Aldi tidak lagi menanggapi. Tatapan cowok itu kini mengarah sepenuhnya pada buku di tangannya. Ia memang belum pernah membaca novel sebelumnya. Tapi nama tokoh cowok yang berada di dalam novel tersebut, mampu menarik perhatiannya. Terlebih, karena Revilah yang menulisnya.
Aldi… Ya, nama cowok itu.
“Ini aku atau cuma kebetulan namanya sama?” tanya Aldi penasaran.
Dengan malu-malu, Revi mengangguk.
“Jadi, ini kisah nyata?”
Revi menggeleng. “Ada yang aku karang-karangin dikit. Soalnya, kan, aku nggak bisa ingat cerita kita dari A sampai Z. Jadi yaaah, aku ubah jadi lebih romantis.”
Aldi tersenyum geli. “Maksudnya, aku kurang romantis?”
“Ih bukan!” kilah Revi, cepat. “Kamu romantis kok. Tapi yang di situ aku buat lebih terkesan cheesy aja, biar laku.”
“Emang kalau nggak romantis, nggak laku?” Sebelah alis Aldi terangkat.
Revi mengangkat bahu. “Kata editor aku sih gitu. Lagian ya, sekarang tuh novel-novel fantasy aja pasti ada romannya.”
“Terus, kamu nggak nyoba nulis fantasi?”
Revi lantas berjengit. “Terus kamu mau aku buatin jadi vampir, gitu?”
Aldi tergelak. “Emangnya harus aku?”
Memang, tidak harus Aldi yang menjadi peran kedua dalam novelnya. Namun, cowok itulah salah satu alasan di balik selesainya novel Mentari di Balik Mendung. Kisah merekalah yang menginspirasi novel perdananya.
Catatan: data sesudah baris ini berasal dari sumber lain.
-- ==== Sys2Proof/Syntax.lean ====
section
/-! DEFINITION. The command set of 30_encoding.md R76: one constructor per row of spec/opcode_table.json, in its
order. Every operand is an unsigned immediate of its field's own width (R72). -/

namespace Sys2Proof

/-- The 18 commands (30_encoding.md R76). -/
inductive Instr where
  | nop
  | rdstat
  | clrerr
  | fclr
  | count  (sym : Symbol)
  | ldf    (sym : Symbol) (cnt : Count)
  | rdfreq (sym : Symbol)
  | build
  | rdnode (handle : Handle)
  | release
  | gen
  | rdcode (sym : Symbol)
  | ebegin
  | enc    (sym : Symbol)
  | eend
  | dbegin
  /-- All eight bits of the operand are kept: 0 and 1 are the recognized bit values (R72, R78). -/
  | dec    (bitval : BitVec 8)
  | dend
deriving DecidableEq, Repr

end Sys2Proof
end

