-- ==== Sys2Proof/Machine/Encoder.lean ====
section
/-! DEFINITION. The encoder (44_encoder.md): EBEGIN, ENC, EEND. -/

namespace Sys2Proof.Machine

/-- EBEGIN (R155): open an encode frame. -/
def execEbegin (s : State) : Host.Outcome State Fault Refusal :=
  command idleOnly (fun s => .ok ({ s with mode := .encode }, [])) s

/-- ENC (R156): the bits of the symbol's code, root first. -/
def encBody (sym : Symbol) (s : State) : Proc (State × List Token) := do
  require (readTable s.clen sym ≠ 0) .unknownSymbol
  return (s, (s.code sym).map .bit)

/-- ENC (R156). -/
def execEnc (sym : Symbol) (s : State) : Host.Outcome State Fault Refusal := command encodeOnly (encBody sym) s

/-- EEND (R157): close the encode frame. -/
def execEend (s : State) : Host.Outcome State Fault Refusal :=
  command encodeOnly (fun s => .ok ({ s with mode := .idle }, [])) s

end Sys2Proof.Machine
end

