/-- The round trip (R174) with the tree still present: from a safe idle state with no tree and no error on record,
compressing a non-empty input of at most `2^32 - 1` bytes and decompressing its stream gives the input back, every
command answered `ST(0)`. The arena is large enough for the input, as it is at the default size (R124). -/
def Obligations.RoundTrip : Prop :=
  ∀ (s : State) (input : List Symbol), SafeState s → s.mode = .idle → s.root = NIL → s.err = 0 → input ≠ [] →
    input.length ≤ 2 ^ 32 - 1 → 2 * input.dedup.length - 1 ≤ s.config.arenaSize →
    ∃ t0 s0 t1 s1 stream t2 s2,
      runEvents (asEvents (.fclr :: input.map .count ++ [.build, .gen])) s = some (t0, s0) ∧
      runEvents (asEvents (.ebegin :: input.map .enc ++ [.eend])) s0 = some (t1, s1) ∧
      encodedStream t1 = some stream ∧
      runEvents (asEvents (decompressCommands stream)) s1 = some (t2, s2) ∧
      decodedOutput t2 = some input ∧ ∀ x ∈ t0 ++ t1 ++ t2, x.accepted = true

/-- The round trip in a later session (R174, R241, R247): after RELEASE, reset, a reload of the same 256 counters by LDF
and a new BUILD, the stream of the first session still decodes to the input. Every command is answered `ST(0)`, RELEASE
among them; reset is no command and answers nothing. -/
def Obligations.RoundTripAfterReload : Prop :=
  ∀ (s : State) (input : List Symbol), SafeState s → s.mode = .idle → s.root = NIL → s.err = 0 → input ≠ [] →
    input.length ≤ 2 ^ 32 - 1 → 2 * input.dedup.length - 1 ≤ s.config.arenaSize →
    ∃ t0 s0 t1 s1 stream t2 s2 s3 t4 s4 t5 s5,
      runEvents (asEvents (.fclr :: input.map .count ++ [.build, .gen])) s = some (t0, s0) ∧
      runEvents (asEvents (.ebegin :: input.map .enc ++ [.eend])) s0 = some (t1, s1) ∧
      encodedStream t1 = some stream ∧
      runEvents (asEvents [.release]) s1 = some (t2, s2) ∧
      runEvents [.rst] s2 = some ([⟨.rst, []⟩], s3) ∧
      runEvents (asEvents (symbols.map (fun x => .ldf x (readTable s1.freq x)) ++ [.build])) s3 = some (t4, s4) ∧
      runEvents (asEvents (decompressCommands stream)) s4 = some (t5, s5) ∧
      decodedOutput t5 = some input ∧ ∀ x ∈ t0 ++ t1 ++ t2 ++ t4 ++ t5, x.accepted = true

/-! ### Errors, modes, frames -/

/-- R210, R211: the codes, the two fatal errors, and which command can raise which error: a command answers `ST(0)` or
raises an error of its row. -/
def Obligations.CommandsRaiseOnlyTheirErrors : Prop :=
  (Error.emptyInput.code = 1 ∧ Error.allocationFailure.code = 2 ∧ Error.unknownSymbol.code = 3 ∧
    Error.corruptStream.code = 4 ∧ Error.emptyQueue.code = 5 ∧ Error.countOverflow.code = 6 ∧
    Error.illegalCommand.code = 7 ∧ ∀ e : Error, e.fatal = true ↔ e = .allocationFailure ∨ e = .emptyQueue) ∧
  ∀ (i : Instr) (s t : State), exec i s = .next t →
    (∃ toks, t.out = s.out ++ toks ++ [.st 0]) ∨ ∃ e ∈ errorsOf i, t = raise e s

/-- R212: `raise`. A command either answers `ST(0)`, or ends in `raise` applied to the state in which it began, which
undoes it; and `raise` records the first error, enters FATAL and discards the tree on a fatal error, aborts an open
frame on any other, answers one `ST`, and touches nothing else. -/
def Obligations.RaiseRecordsAbortsAndAnswers : Prop :=
  (∀ (i : Instr) (s t : State), exec i s = .next t →
    (∃ toks, t.out = s.out ++ toks ++ [.st 0]) ∨ ∃ e, t = raise e s) ∧
  ∀ (e : Error) (s : State),
    raise e s = { s with
      err := if s.err = 0 then e.code else s.err
      mode := (raise e s).mode, root := (raise e s).root, nalloc := (raise e s).nalloc, q := (raise e s).q
      cur := (raise e s).cur
      out := s.out ++ [.st e.code] } ∧
    (s.mode = .fatal → (raise e s).mode = .fatal ∧ (raise e s).root = s.root ∧ (raise e s).nalloc = s.nalloc ∧
      (raise e s).q = s.q ∧ (raise e s).cur = s.cur) ∧
    (s.mode ≠ .fatal → e = .allocationFailure ∨ e = .emptyQueue → (raise e s).mode = .fatal ∧
      (raise e s).root = NIL ∧ (raise e s).nalloc = 0 ∧ (raise e s).q = [] ∧ (raise e s).cur = NIL) ∧
    (e ≠ .allocationFailure → e ≠ .emptyQueue → (raise e s).root = s.root ∧ (raise e s).nalloc = s.nalloc ∧
      (raise e s).q = s.q ∧
      (s.mode = .encode ∨ s.mode = .decode → (raise e s).mode = .idle ∧ (raise e s).cur = NIL) ∧
      (s.mode = .idle → (raise e s).mode = .idle ∧ (raise e s).cur = s.cur))

/-- R214: a command in a mode that does not permit it raises `IllegalCommand`; in a mode that permits it, it raises
that error only for the two reasons its own rule gives. -/
def Obligations.WrongModeIsIllegal : Prop :=
  ∀ (i : Instr) (s : State),
    (permits i s.mode = false → exec i s = .next (raise .illegalCommand s)) ∧
    (permits i s.mode = true → exec i s = .next (raise .illegalCommand s) →
      (i = .build ∧ s.root ≠ NIL) ∨ ∃ h, i = .rdnode h ∧ s.nalloc.toNat ≤ h.toNat)

/-- R215: the mode transitions, complete, by the status `c` of the answer. The codes 2 and 5 are the fatal ones, and they
come from IDLE only. Reset leads to IDLE from anywhere. -/
def Obligations.ModeTransitions : Prop :=
  (∀ (i : Instr) (s t : State), exec i s = .next t → ∃ toks c, t.out = s.out ++ toks ++ [.st c] ∧
    (s.mode = .idle → t.mode =
      if c = 0 then (if i = .ebegin then .encode else if i = .dbegin then .decode else .idle)
      else if c = 2 ∨ c = 5 then .fatal else .idle) ∧
    (s.mode = .encode → t.mode = if c = 0 ∧ i ≠ .eend then .encode else .idle) ∧
    (s.mode = .decode → t.mode = if c = 0 ∧ i ≠ .dend then .decode else .idle) ∧
    (s.mode = .fatal → t.mode = .fatal) ∧
    (s.mode ≠ .idle → c ≠ 2 ∧ c ≠ 5)) ∧
  ∀ (s : State) (rest : List Event), s.pending = .rst :: rest → ∃ t, step s = .next t ∧ t.mode = .idle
Tanpa ragu, Revi mengangguk. “Karena kamu motivasi aku yang utama.”
Dan Aldi tertegun.
***
Rain masih tertegun saat membaca paragraf pertama dalam bab kedua. Di sana, Pelangi Putih menuliskan sebuah deskripsi tentang seseorang bernama Hujan yang begitu mirip dengannya.
Kemudian keningnya mengernyit, kesal. Ia benar-benar tidak menyukai orang ketiga dalam kisah Aldi dan Langi ini! Rain membenci tokoh Hujan, bahkan sebelum ia benar-benar membaca keseluruhan bab kedua.
Yang paling membuatnya kecewa, mengapa Pelangi Putih membuat deskripsi tentang seorang PHO alias Perusak Hubungan Orang dengan ciri-ciri yang persis seperti dirinya?!
Tinggi menjulang dan agak kurus.
Rambut tebal berwarna cokelat tua gelap yang nyaris menyerupai warna hitam, dipotong sampai di atas tengkuk dengan poni yang nyaris menutupi seluruh dahinya.
Suka banget sama novel dan nyaris anti-sosial!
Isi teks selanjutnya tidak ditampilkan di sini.